Problem
Copy verbatim the material from its first line to the line that holds "(List.replicate k s).flatten", including that line.

Exercise material
Start of Block
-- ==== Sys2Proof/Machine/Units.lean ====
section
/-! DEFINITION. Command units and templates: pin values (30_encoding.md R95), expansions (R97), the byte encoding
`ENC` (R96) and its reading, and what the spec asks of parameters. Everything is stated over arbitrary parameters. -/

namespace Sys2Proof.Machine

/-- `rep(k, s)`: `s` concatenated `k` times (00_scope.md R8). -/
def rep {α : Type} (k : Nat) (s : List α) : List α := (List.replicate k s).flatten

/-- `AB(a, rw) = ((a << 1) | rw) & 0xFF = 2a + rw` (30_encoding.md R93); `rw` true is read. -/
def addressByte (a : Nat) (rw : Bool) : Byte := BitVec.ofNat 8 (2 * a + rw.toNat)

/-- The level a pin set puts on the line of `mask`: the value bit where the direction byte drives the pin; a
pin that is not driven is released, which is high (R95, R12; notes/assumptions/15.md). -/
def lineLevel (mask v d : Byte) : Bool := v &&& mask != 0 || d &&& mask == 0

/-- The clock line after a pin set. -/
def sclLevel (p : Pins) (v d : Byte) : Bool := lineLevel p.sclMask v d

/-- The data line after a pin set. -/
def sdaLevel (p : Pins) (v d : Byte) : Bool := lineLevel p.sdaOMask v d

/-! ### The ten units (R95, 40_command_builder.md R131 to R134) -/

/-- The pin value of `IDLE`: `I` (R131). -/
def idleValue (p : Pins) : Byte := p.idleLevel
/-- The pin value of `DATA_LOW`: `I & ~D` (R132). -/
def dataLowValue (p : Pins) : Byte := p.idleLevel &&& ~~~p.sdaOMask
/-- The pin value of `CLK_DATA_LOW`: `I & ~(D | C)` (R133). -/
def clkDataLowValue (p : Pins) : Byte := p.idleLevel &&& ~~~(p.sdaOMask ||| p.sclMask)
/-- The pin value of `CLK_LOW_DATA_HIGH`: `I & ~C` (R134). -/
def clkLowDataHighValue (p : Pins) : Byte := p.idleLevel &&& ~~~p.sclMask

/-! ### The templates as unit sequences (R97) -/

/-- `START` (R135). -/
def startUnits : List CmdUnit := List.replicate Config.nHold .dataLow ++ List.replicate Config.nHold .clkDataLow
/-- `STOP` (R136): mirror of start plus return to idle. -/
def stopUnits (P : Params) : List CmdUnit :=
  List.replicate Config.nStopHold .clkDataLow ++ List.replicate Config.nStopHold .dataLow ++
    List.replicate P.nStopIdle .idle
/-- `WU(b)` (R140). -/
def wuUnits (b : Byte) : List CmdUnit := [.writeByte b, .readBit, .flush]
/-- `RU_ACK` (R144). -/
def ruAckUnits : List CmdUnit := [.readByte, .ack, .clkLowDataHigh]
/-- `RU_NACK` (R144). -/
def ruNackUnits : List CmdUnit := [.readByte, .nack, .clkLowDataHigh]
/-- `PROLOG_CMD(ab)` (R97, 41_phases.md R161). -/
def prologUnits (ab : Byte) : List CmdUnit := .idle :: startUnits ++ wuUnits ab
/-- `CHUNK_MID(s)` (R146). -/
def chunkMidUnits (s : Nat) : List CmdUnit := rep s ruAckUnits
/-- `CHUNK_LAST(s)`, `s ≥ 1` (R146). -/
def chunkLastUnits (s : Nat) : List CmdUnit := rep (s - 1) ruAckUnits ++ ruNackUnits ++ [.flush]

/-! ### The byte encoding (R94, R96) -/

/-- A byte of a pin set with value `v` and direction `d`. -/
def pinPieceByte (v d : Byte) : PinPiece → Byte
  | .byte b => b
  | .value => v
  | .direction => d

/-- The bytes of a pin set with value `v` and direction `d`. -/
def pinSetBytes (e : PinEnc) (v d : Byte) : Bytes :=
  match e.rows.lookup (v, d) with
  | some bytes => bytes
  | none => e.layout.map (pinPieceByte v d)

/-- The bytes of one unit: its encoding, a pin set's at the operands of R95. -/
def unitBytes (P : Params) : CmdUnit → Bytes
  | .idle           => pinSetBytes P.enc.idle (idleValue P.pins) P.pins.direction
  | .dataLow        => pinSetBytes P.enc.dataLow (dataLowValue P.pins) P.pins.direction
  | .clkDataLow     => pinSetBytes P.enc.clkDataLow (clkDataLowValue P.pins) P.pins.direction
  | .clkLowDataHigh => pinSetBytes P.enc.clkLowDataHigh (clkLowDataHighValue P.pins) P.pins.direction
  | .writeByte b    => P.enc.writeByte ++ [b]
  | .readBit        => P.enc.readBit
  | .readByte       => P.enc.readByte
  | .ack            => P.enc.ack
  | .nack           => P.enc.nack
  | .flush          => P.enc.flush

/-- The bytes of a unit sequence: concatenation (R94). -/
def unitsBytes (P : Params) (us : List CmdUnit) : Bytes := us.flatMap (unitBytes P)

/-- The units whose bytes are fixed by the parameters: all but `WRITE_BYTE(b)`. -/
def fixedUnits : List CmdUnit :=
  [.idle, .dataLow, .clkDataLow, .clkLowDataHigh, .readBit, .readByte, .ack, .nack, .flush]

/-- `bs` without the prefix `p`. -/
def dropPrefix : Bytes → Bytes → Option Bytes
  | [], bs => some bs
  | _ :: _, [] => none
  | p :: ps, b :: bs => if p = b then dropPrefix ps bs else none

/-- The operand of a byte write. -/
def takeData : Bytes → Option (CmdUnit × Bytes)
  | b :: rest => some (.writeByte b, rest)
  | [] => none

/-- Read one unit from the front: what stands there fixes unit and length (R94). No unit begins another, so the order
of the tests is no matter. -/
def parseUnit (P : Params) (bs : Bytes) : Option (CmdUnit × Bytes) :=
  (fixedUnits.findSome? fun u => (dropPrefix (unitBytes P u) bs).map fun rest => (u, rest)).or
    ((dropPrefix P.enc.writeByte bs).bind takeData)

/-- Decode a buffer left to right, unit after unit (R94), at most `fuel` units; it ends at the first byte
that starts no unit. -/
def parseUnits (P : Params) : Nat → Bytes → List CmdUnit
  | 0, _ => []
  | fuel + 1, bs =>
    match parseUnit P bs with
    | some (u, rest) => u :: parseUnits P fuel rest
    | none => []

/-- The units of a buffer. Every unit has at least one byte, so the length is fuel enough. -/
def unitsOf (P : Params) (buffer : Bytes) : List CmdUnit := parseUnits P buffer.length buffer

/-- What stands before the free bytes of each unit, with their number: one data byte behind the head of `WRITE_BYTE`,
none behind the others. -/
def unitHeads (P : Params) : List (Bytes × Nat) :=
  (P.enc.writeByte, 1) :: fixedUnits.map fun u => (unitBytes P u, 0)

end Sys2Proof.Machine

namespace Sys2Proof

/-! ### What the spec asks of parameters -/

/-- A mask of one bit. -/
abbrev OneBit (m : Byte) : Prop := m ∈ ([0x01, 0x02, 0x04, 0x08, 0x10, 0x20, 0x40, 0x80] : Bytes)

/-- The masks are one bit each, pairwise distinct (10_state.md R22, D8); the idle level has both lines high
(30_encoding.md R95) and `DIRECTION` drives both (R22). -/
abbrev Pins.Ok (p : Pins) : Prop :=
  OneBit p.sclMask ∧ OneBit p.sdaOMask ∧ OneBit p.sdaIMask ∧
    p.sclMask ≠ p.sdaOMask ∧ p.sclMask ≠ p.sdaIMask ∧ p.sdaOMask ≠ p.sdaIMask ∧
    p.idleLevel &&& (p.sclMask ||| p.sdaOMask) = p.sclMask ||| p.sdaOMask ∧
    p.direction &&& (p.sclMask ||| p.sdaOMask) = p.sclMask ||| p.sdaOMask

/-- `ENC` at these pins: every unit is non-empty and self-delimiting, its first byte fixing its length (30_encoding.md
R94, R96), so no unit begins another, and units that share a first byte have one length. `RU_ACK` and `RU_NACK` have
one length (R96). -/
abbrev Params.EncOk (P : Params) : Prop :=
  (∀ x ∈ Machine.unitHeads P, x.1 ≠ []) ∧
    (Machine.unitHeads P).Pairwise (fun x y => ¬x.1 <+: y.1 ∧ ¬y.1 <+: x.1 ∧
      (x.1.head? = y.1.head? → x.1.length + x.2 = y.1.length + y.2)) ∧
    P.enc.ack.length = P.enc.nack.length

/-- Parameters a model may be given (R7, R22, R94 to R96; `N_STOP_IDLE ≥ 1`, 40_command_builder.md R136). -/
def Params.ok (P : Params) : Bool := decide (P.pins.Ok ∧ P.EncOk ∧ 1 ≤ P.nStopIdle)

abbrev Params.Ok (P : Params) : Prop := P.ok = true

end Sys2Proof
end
End of Block
Written reply
-- ==== Sys2Proof/Machine/Units.lean ====
section
/-! DEFINITION. Command units and templates: pin values (30_encoding.md R95), expansions (R97), the byte encoding
`ENC` (R96) and its reading, and what the spec asks of parameters. Everything is stated over arbitrary parameters. -/

namespace Sys2Proof.Machine

/-- `rep(k, s)`: `s` concatenated `k` times (00_scope.md R8). -/
def rep {α : Type} (k : Nat) (s : List α) : List α := (List.replicate k s).flatten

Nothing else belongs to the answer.